theorem admitCmd_admitted (op : BitVec 16) (long : Bool) (c : Cmd) : Admitted c s (admitCmd op long c s) := by
  refine ⟨by simp [admitCmd], _, by simp only [admitCmd, stepIndex_hp]; rfl, ?_⟩
  simp

@[simp] theorem admitCmd_now (op : BitVec 16) (long : Bool) (c : Cmd) : (admitCmd op long c s).now = s.now := by
  simp only [admitCmd, stepIndex]; split <;> simp
@[simp] theorem admitCmd_free (op : BitVec 16) (long : Bool) (c : Cmd) : (admitCmd op long c s).free = s.free := by
  simp only [admitCmd, stepIndex]; split <;> rfl
@[simp] theorem admitCmd_raised (op : BitVec 16) (long : Bool) (c : Cmd) : (admitCmd op long c s).rcd = s.rcd := by
  simp only [admitCmd, stepIndex]; split <;> rfl
end

/-! ### Time, free counter and recorder through the host port's operations -/

section
variable (s : State)
@[simp] theorem orbFault_now (k : Fin 16) (w : Word) : (orbFault k w s).now = s.now := by
  simp only [orbFault]; split <;> rfl
@[simp] theorem stepIndex_now (k : Fin 16) : (stepIndex k s).now = s.now := by
  simp only [stepIndex]; split <;> simp
@[simp] theorem dropRecord_now (k : Fin 16) : (dropRecord k s).now = s.now := by simp [dropRecord]
@[simp] theorem handBack_now (k : Fin 16) (b : Buf) (n : Nat) : (handBack k b n s).now = s.now := by simp [handBack]
@[simp] theorem offerFrom_now (k : Fin 16) (bytes : List Byte) (bufs : List Buf) :
    (offerFrom k bytes bufs s).1.now = s.now := by
  induction bufs generalizing s with
  | nil => simp [offerFrom]
  | cons b rest ih =>
    simp only [offerFrom]; split
    · simp [ih]
    · split
      · simp
      · simp [ih]
@[simp] theorem offer_now (k : Fin 16) (bytes : List Byte) : (offer k bytes s).1.now = s.now := by
  simp only [offer]; split <;> simp
@[simp] theorem hpErr_now (cause : Nat) (bar2 : Bool) (off : Nat) (v : Word) :
    (hpErr cause bar2 off v s).now = s.now := by
  simp only [hpErr]
  split
  · rfl
  · split <;> split <;> first | rfl | exact (offer_now ..).trans rfl
@[simp] theorem writeCompletion_now (c : InFlight) (st : Status) (d : Nat) (resp : List Byte) :
    (writeCompletion c st d resp s).now = s.now := by
  simp [writeCompletion]
@[simp] theorem complete_now (seq : Nat) (st : Status) (d : Nat) (resp : List Byte) :
    (complete seq st d resp s).now = s.now := by
  unfold complete
  split
  · rfl
  · exact ite_proj State.now rfl (ite_proj State.now (writeCompletion_now ..) (writeCompletion_now ..))
@[simp] theorem completeJob_now (job : Option Nat) (st : Status) (d : Nat) :
    (completeJob job st d s).now = s.now := by
  cases job <;> simp [completeJob]
@[simp] theorem holdBack_now (op : BitVec 16) (c : Cmd) : (holdBack op c s).now = s.now := by unfold holdBack; split <;> simp
end

section
variable (s : State)
@[simp] theorem raise_free (n : Nat) : (raise n s).free = s.free := (rfl)
@[simp] theorem trig_free (cls source : Nat) (detail : Word) : (trig cls source detail s).free = s.free := by
  unfold trig; split <;> rfl
@[simp] theorem countEvents_free (h : HeadId) (n : Nat) : (countEvents h n s).free = s.free := by
  simp only [countEvents]; split <;> rfl
@[simp] theorem flagHead_free (r : HeadReg) (h : HeadId) (w : Word) : (flagHead r h w s).free = s.free := by
  simp only [flagHead]; split <;> simp
@[simp] theorem announce_free (src cls : Nat) (old new : Word) : (announce src cls old new s).free = s.free := by
  unfold announce; split <;> simp
@[simp] theorem dma_free (a : BitVec 64) (l : List Byte) : (dma a l s).free = s.free := (rfl)
@[simp] theorem orbFault_free (k : Fin 16) (w : Word) : (orbFault k w s).free = s.free := by
  simp only [orbFault]; split <;> rfl
@[simp] theorem stepIndex_free (k : Fin 16) : (stepIndex k s).free = s.free := by
  simp only [stepIndex]; split <;> simp
@[simp] theorem dropRecord_free (k : Fin 16) : (dropRecord k s).free = s.free := by simp [dropRecord]
@[simp] theorem handBack_free (k : Fin 16) (b : Buf) (n : Nat) : (handBack k b n s).free = s.free := by simp [handBack]
@[simp] theorem offerFrom_free (k : Fin 16) (bytes : List Byte) (bufs : List Buf) :
    (offerFrom k bytes bufs s).1.free = s.free := by
  induction bufs generalizing s with
  | nil => simp [offerFrom]
  | cons b rest ih =>
    simp only [offerFrom]; split
    · simp [ih]
    · split
      · simp
      · simp [ih]
@[simp] theorem offer_free (k : Fin 16) (bytes : List Byte) : (offer k bytes s).1.free = s.free := by
  simp only [offer]; split <;> simp
@[simp] theorem hpErr_free (cause : Nat) (bar2 : Bool) (off : Nat) (v : Word) :
    (hpErr cause bar2 off v s).free = s.free := by
  simp only [hpErr]
  split
  · rfl
  · split <;> split <;> first | rfl | exact (offer_free ..).trans rfl
@[simp] theorem writeCompletion_free (c : InFlight) (st : Status) (d : Nat) (resp : List Byte) :
    (writeCompletion c st d resp s).free = s.free := by
  simp [writeCompletion]
@[simp] theorem complete_free (seq : Nat) (st : Status) (d : Nat) (resp : List Byte) :
    (complete seq st d resp s).free = s.free := by
  unfold complete
  split
  · rfl
  · exact ite_proj State.free rfl (ite_proj State.free (writeCompletion_free ..) (writeCompletion_free ..))
@[simp] theorem completeJob_free (job : Option Nat) (st : Status) (d : Nat) :
    (completeJob job st d s).free = s.free := by
  cases job <;> simp [completeJob]
@[simp] theorem holdBack_free (op : BitVec 16) (c : Cmd) : (holdBack op c s).free = s.free := by unfold holdBack; split <;> simp
end

section
variable (s : State)
@[simp] theorem dma_rcd (a : BitVec 64) (l : List Byte) : (dma a l s).rcd = s.rcd := (rfl)
@[simp] theorem orbFault_rcd (k : Fin 16) (w : Word) : (orbFault k w s).rcd = s.rcd := by
  simp only [orbFault]; split <;> rfl
@[simp] theorem stepIndex_rcd (k : Fin 16) : (stepIndex k s).rcd = s.rcd := by
  simp only [stepIndex]; split <;> simp
@[simp] theorem dropRecord_rcd (k : Fin 16) : (dropRecord k s).rcd = s.rcd := by simp [dropRecord]
@[simp] theorem handBack_rcd (k : Fin 16) (b : Buf) (n : Nat) : (handBack k b n s).rcd = s.rcd := by simp [handBack]
@[simp] theorem offerFrom_rcd (k : Fin 16) (bytes : List Byte) (bufs : List Buf) :
    (offerFrom k bytes bufs s).1.rcd = s.rcd := by
  induction bufs generalizing s with
  | nil => simp [offerFrom]
  | cons b rest ih =>
    simp only [offerFrom]; split
    · simp [ih]
    · split
      · simp
      · simp [ih]
@[simp] theorem offer_rcd (k : Fin 16) (bytes : List Byte) : (offer k bytes s).1.rcd = s.rcd := by
  simp only [offer]; split <;> simp
@[simp] theorem hpErr_rcd (cause : Nat) (bar2 : Bool) (off : Nat) (v : Word) :
    (hpErr cause bar2 off v s).rcd = s.rcd := by
  simp only [hpErr]
  split
  · rfl
  · split <;> split <;> first | rfl | exact (offer_rcd ..).trans rfl
@[simp] theorem writeCompletion_rcd (c : InFlight) (st : Status) (d : Nat) (resp : List Byte) :
    (writeCompletion c st d resp s).rcd = s.rcd := by
  simp [writeCompletion]
@[simp] theorem complete_rcd (seq : Nat) (st : Status) (d : Nat) (resp : List Byte) :
    (complete seq st d resp s).rcd = s.rcd := by
  unfold complete
  split
  · rfl
  · exact ite_proj State.rcd rfl (ite_proj State.rcd (writeCompletion_rcd ..) (writeCompletion_rcd ..))
@[simp] theorem completeJob_rcd (job : Option Nat) (st : Status) (d : Nat) :
    (completeJob job st d s).rcd = s.rcd := by
  cases job <;> simp [completeJob]
@[simp] theorem holdBack_rcd (op : BitVec 16) (c : Cmd) : (holdBack op c s).rcd = s.rcd := by unfold holdBack; split <;> simp
end

/-- What `Admitted` says rests on the host port alone. -/
theorem Admitted.congr {c : Cmd} {s u v : State} (h : Admitted c s u) (e : v.hp = u.hp) : Admitted c s v := by
  obtain ⟨h1, x, h2, h3⟩ := h
  exact ⟨by rw [e]; exact h1, x, by rw [e]; exact h2, h3⟩

/-- A command that is accepted runs its body on the state in which it is admitted (R270 to R272). -/
theorem command_accepted {op : BitVec 16} {long : Bool} {need rneed : Nat} {c : Cmd} {body : Nat → State → State}
    {s : State} (h : Accepted op long need rneed c s) :
    command op long need rneed c body s = body s.hp.admSeq (admitCmd op long c s) := by
  obtain ⟨h1, h2, h3, h4, h5⟩ := h
  have e2 : ¬ c.plen.toNat < need := by omega
  have e3 : ¬ 64 ≤ s.hp.inflight.length := by omega
  have e5 : ¬ c.rlen.toNat < rneed := by omega
  have e4 : ¬ (long = true ∧ 8 ≤ (s.hp.inflight.filter (·.long)).length) := fun ⟨a, b⟩ => by
    have := h4 a; omega
  simp [command, h1, e2, e3, e4, e5]

/-- A state in which a descriptor has just been admitted: the time, the list of commands in progress, and the orbits,
messages and writes of the step of the consumer index. -/
def State.admitted (s : State) (t : Nat) (e : InFlight) (ob : Vector Orbit 16) (ir : Irq) (ou : List Out) : State :=
  { s with now := max s.now t, orbits := ob, irq := ir, out := ou,
           hp := { s.hp with
             admSeq := s.hp.admSeq + 1, served := e.orbit.val + 1, inflight := s.hp.inflight ++ [e] } }

/-- The state in which the body of an accepted command runs. -/
theorem accepted_body {long : Bool} {need rneed : Nat} {c : Cmd} {s : State} {t : Nat} (op : BitVec 16)
    (h : Accepted op long need rneed c (s.advance t)) :
    ∃ e ob ir ou, Admitted c s (s.admitted t e ob ir ou) ∧
      ∀ body : Nat → State → State,
        command op long need rneed c body (s.advance t) = body s.hp.admSeq (s.admitted t e ob ir ou) := by
  let e : InFlight :=
    { opcode := op, tag := c.tag, orbit := c.orbit, cmdIdx := (s.orbit (cmdOrbit c.orbit)).devIdx, rlen := c.rlen.toNat,
      raddr := c.raddr, epochAdm := s.epc.seq, admSeq := s.hp.admSeq, long := long, lost := false }
  refine ⟨e, (admitCmd op long c (s.advance t)).orbits, (admitCmd op long c (s.advance t)).irq,
    (admitCmd op long c (s.advance t)).out, ⟨rfl, e, rfl, rfl, rfl, rfl, rfl, rfl, rfl, rfl, rfl⟩, fun body => ?_⟩
  rw [command_accepted h]
  refine congrArg (body s.hp.admSeq) ?_
  simp only [admitCmd, stepIndex, dma, State.admitted]
  split <;> rfl

/-- An accepted command answers what its body completes with. -/
theorem answers_of {op : BitVec 16} {long : Bool} {need rneed t : Nat} {c : Cmd} {s d : State}
    {body : Nat → State → State} {o : Host.Outcome State Fault Refusal} {st : Status} {k : Nat} {resp : List Byte}
    (h : Accepted op long need rneed c (s.advance t))
    (ho : o = .next (command op long need rneed c body (s.advance t)))
    (hv : ∀ e ob ir ou, ∃ v, body s.hp.admSeq (s.admitted t e ob ir ou) = complete s.hp.admSeq st k resp v ∧
      v.hp = (s.admitted t e ob ir ou).hp ∧ v.device = d.device) : Answers o c s st k resp d := by
  obtain ⟨e, ob, ir, ou, ad, hb⟩ := accepted_body op h
  obtain ⟨v, h1, h2, h3⟩ := hv e ob ir ou
  exact ⟨v, by rw [ho, hb, h1], ad.congr h2, h3⟩

/-- An accepted command whose body leaves it in progress waits. -/
theorem waits_of {op : BitVec 16} {long : Bool} {need rneed t : Nat} {c : Cmd} {s d : State}
    {body : Nat → State → State} {o : Host.Outcome State Fault Refusal}
    (h : Accepted op long need rneed c (s.advance t))
    (ho : o = .next (command op long need rneed c body (s.advance t)))
    (hv : ∀ e ob ir ou, (body s.hp.admSeq (s.admitted t e ob ir ou)).hp = (s.admitted t e ob ir ou).hp ∧
      (body s.hp.admSeq (s.admitted t e ob ir ou)).device = d.device) : Waits o c s d := by
  obtain ⟨e, ob, ir, ou, ad, hb⟩ := accepted_body op h
  obtain ⟨h2, h3⟩ := hv e ob ir ou
  exact ⟨_, by rw [ho, hb], ad.congr h2, h3⟩

/-- A descriptor that may not be admitted waits (R270). -/
theorem command_waits {op : BitVec 16} {long : Bool} {need rneed : Nat} {c : Cmd} {body : Nat → State → State}
    {s : State} (h : admissible op c s = false) : command op long need rneed c body s = holdBack op c s := by
  simp [command, h]

/-- Everything a command row can do: hold its descriptor back, refuse it at the host port, or run its body (R270 to
R272). -/
theorem command_cases (op : BitVec 16) (long : Bool) (need rneed : Nat) (c : Cmd) (body : Nat → State → State)
    (s : State) :
    command op long need rneed c body s = holdBack op c s ∨
    (∃ st d, command op long need rneed c body s = complete s.hp.admSeq st d [] (admitCmd op long c s)) ∨
    command op long need rneed c body s = body s.hp.admSeq (admitCmd op long c s) := by
  simp only [command]
  split
  · exact .inl rfl
  · split
    · exact .inr (.inl ⟨_, _, rfl⟩)
    · split
      · exact .inr (.inl ⟨_, _, rfl⟩)
      · split
        · exact .inr (.inl ⟨_, _, rfl⟩)
        · split
          · exact .inr (.inl ⟨_, _, rfl⟩)
          · exact .inr (.inr rfl)

/-- A body that keeps the device leaves the command row keeping it. -/
theorem command_device {op : BitVec 16} {long : Bool} {need rneed : Nat} {c : Cmd} {body : Nat → State → State}
    {s : State} (h : (body s.hp.admSeq (admitCmd op long c s)).device = s.device) :
    (command op long need rneed c body s).device = s.device := by
  rcases command_cases op long need rneed c body s with e | ⟨st, d, e⟩ | e
  · rw [e]; simp
  · rw [e]; simp
  · rw [e]; exact h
-*-*-
Brief: Tally the lines in this data that hold the word "Option" and state only the count.

Solution: 3